+++ DATA TO EXAMINE +++

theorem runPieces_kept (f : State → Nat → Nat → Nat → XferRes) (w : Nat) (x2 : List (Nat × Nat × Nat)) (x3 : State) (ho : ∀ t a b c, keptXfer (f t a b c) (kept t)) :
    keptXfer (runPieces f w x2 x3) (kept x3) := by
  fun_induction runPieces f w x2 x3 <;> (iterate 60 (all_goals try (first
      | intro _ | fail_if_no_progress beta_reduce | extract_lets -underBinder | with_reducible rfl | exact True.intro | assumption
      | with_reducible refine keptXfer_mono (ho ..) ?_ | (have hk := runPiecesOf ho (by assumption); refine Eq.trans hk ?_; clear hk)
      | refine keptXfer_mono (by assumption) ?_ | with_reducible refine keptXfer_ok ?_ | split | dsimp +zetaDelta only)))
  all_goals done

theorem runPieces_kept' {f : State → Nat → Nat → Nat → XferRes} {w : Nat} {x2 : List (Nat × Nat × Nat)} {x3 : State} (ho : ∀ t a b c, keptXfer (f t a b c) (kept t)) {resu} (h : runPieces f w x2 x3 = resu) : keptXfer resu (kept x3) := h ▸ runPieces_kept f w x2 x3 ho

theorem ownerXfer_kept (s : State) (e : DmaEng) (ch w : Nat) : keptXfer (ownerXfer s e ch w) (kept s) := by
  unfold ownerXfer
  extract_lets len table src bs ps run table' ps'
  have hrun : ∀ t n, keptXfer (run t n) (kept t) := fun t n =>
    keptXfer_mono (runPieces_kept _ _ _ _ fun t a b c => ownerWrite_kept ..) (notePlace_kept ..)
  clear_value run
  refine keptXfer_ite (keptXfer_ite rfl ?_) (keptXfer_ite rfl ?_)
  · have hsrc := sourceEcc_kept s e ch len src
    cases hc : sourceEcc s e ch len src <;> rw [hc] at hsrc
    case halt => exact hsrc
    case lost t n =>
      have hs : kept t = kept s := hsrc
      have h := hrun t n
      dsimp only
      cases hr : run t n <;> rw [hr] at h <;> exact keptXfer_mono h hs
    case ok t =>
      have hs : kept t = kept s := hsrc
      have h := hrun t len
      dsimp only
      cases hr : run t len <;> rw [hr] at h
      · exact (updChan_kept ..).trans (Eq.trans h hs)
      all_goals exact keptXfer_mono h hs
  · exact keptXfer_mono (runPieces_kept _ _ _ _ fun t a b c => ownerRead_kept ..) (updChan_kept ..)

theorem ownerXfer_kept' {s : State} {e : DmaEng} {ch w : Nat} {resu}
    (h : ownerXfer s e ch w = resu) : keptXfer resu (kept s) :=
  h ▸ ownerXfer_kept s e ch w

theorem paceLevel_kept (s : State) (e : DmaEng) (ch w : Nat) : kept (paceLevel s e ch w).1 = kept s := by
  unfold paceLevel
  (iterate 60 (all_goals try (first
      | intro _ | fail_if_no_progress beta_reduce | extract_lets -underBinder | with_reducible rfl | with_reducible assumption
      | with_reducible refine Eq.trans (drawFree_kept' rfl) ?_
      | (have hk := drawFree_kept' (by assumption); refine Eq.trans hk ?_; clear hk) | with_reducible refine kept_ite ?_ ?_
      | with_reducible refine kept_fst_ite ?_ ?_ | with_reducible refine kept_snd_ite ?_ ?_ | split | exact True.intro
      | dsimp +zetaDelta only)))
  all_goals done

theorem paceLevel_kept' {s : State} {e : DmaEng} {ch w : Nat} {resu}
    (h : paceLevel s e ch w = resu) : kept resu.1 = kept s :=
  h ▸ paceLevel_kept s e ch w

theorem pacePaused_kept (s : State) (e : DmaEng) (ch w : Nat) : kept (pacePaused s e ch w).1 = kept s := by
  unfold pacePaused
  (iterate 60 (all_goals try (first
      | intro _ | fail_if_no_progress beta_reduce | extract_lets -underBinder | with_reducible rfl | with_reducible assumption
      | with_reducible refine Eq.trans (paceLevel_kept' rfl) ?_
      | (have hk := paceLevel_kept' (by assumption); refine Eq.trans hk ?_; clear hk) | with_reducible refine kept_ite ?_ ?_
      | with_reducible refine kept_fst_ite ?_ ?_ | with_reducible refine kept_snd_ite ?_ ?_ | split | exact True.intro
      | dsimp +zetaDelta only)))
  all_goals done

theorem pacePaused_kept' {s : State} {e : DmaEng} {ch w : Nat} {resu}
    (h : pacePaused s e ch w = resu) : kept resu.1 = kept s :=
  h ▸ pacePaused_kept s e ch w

+++
+++ DATA TO EXAMINE +++

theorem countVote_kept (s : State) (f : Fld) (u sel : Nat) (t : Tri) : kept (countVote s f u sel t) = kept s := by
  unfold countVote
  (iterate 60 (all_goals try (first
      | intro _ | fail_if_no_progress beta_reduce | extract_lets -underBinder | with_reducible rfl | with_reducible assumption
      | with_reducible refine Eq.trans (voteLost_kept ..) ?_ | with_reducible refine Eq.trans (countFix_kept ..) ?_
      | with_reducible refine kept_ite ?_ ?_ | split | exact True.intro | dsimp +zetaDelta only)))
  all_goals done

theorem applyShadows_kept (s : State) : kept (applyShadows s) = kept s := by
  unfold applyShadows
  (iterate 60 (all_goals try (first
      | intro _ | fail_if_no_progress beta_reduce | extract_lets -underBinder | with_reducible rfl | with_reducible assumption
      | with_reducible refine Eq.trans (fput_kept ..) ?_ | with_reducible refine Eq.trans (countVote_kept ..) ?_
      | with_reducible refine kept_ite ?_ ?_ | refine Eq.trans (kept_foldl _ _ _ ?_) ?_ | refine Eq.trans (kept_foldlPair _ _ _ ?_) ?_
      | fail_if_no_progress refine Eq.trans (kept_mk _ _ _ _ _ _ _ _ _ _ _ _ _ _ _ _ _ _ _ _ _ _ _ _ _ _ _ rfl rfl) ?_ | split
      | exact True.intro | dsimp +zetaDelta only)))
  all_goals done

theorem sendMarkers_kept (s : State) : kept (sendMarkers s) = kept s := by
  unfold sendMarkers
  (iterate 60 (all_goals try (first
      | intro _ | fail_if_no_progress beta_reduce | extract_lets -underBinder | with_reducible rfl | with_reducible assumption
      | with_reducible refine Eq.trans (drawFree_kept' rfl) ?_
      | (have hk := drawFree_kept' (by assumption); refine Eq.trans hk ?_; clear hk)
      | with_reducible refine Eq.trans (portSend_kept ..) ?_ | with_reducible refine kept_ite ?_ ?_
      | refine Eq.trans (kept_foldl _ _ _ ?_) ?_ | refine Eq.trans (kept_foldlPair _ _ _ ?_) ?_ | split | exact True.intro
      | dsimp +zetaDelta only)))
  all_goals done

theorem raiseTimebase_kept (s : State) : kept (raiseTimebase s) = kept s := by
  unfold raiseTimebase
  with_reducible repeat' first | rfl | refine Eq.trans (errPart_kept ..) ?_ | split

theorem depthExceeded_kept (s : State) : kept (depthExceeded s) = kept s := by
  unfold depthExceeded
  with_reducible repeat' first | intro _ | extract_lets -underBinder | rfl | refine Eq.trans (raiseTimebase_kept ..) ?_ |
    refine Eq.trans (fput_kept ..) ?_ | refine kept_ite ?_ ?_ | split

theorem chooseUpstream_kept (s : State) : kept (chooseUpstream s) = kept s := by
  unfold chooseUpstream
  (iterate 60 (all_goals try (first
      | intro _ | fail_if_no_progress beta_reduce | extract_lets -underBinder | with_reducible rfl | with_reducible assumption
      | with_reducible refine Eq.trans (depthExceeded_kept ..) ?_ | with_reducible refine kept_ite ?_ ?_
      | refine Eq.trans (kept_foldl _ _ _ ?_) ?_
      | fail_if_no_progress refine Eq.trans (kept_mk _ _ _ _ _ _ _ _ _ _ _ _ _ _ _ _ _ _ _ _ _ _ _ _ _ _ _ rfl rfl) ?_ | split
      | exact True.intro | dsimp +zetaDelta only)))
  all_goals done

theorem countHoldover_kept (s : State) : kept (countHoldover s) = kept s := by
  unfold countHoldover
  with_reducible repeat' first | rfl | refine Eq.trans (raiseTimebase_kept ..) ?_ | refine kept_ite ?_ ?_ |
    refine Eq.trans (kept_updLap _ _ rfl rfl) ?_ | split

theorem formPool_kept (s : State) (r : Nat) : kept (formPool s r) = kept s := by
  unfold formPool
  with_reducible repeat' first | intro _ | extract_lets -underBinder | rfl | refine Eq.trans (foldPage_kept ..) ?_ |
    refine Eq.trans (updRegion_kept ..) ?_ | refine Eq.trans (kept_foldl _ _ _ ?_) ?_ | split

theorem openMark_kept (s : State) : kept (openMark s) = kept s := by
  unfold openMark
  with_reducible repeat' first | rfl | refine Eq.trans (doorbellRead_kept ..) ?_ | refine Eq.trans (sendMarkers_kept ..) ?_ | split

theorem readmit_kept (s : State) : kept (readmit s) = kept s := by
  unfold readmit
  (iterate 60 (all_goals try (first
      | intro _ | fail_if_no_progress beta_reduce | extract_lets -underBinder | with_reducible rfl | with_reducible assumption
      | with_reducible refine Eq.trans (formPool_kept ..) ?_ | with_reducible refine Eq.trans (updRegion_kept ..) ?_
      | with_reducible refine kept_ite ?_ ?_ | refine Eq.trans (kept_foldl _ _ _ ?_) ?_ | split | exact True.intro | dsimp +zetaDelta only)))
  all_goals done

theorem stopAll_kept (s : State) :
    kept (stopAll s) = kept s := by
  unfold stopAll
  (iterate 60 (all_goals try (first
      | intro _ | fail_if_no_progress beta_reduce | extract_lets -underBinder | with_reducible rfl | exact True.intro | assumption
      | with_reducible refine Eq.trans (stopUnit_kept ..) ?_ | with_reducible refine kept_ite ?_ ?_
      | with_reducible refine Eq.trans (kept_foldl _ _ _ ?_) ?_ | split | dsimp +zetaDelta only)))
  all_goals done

+++
+++ DATA TO EXAMINE +++

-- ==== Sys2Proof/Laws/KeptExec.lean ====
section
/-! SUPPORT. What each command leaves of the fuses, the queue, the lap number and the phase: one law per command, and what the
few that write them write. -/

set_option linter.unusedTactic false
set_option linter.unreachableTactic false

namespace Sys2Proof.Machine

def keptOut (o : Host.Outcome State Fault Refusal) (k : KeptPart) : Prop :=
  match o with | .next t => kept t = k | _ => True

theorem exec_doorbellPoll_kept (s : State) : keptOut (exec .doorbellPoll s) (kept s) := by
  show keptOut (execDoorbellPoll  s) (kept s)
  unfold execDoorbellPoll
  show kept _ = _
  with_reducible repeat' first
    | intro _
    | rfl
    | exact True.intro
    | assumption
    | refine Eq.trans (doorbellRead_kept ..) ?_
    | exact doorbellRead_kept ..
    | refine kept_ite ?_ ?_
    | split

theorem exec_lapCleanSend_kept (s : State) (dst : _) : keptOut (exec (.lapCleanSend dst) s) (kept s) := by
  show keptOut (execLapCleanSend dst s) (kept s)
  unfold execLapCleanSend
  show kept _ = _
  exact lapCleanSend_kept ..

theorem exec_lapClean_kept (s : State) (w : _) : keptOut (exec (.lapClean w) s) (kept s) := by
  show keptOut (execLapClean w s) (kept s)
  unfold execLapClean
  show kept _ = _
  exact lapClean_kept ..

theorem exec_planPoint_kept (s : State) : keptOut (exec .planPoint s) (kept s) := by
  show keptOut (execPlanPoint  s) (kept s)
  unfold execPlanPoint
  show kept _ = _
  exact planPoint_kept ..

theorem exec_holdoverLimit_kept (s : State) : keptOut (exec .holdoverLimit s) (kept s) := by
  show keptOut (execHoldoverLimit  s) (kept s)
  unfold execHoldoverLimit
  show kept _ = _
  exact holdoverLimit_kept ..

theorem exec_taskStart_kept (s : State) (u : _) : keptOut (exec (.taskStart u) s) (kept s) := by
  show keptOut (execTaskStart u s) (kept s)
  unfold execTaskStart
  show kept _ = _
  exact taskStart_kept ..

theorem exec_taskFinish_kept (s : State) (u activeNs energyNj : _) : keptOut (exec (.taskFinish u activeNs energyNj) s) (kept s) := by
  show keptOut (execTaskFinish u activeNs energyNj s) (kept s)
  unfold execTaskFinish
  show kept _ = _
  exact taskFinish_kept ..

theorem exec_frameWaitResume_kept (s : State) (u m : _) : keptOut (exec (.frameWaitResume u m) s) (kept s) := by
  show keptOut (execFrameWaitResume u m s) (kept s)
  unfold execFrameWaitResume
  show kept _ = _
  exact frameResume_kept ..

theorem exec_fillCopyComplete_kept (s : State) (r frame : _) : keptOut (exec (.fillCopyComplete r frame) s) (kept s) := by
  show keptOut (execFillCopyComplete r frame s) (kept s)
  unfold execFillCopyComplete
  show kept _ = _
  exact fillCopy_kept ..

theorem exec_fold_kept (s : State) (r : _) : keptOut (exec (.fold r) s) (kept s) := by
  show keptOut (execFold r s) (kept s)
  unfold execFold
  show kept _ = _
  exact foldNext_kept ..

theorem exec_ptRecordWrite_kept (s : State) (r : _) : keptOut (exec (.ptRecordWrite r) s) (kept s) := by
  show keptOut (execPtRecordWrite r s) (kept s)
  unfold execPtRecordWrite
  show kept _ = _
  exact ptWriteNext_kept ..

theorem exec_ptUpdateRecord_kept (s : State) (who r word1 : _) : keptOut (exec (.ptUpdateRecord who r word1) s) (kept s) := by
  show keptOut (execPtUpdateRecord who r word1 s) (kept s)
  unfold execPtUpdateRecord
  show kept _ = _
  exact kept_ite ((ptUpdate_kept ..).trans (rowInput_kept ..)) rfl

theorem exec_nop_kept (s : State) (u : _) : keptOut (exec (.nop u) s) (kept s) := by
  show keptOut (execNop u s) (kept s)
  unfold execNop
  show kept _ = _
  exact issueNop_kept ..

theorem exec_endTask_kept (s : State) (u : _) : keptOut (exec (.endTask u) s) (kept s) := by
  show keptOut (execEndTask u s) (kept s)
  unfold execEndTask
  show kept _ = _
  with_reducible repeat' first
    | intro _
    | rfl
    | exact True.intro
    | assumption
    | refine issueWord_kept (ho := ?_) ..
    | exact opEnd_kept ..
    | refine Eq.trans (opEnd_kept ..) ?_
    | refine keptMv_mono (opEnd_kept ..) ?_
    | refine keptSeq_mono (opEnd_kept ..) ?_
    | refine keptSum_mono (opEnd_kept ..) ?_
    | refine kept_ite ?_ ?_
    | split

+++

_TASK OBJECTIVE_
Starting at the line that has "hk := paceLevel_kept'" and ending at the line that has "h ▸ pacePaused_kept s e ch w", please write out the lines above exactly, leaving out all others.

_RESULT_
      | (have hk := paceLevel_kept' (by assumption); refine Eq.trans hk ?_; clear hk) | with_reducible refine kept_ite ?_ ?_
      | with_reducible refine kept_fst_ite ?_ ?_ | with_reducible refine kept_snd_ite ?_ ?_ | split | exact True.intro
      | dsimp +zetaDelta only)))
  all_goals done

theorem pacePaused_kept' {s : State} {e : DmaEng} {ch w : Nat} {resu}
    (h : pacePaused s e ch w = resu) : kept resu.1 = kept s :=
  h ▸ pacePaused_kept s e ch w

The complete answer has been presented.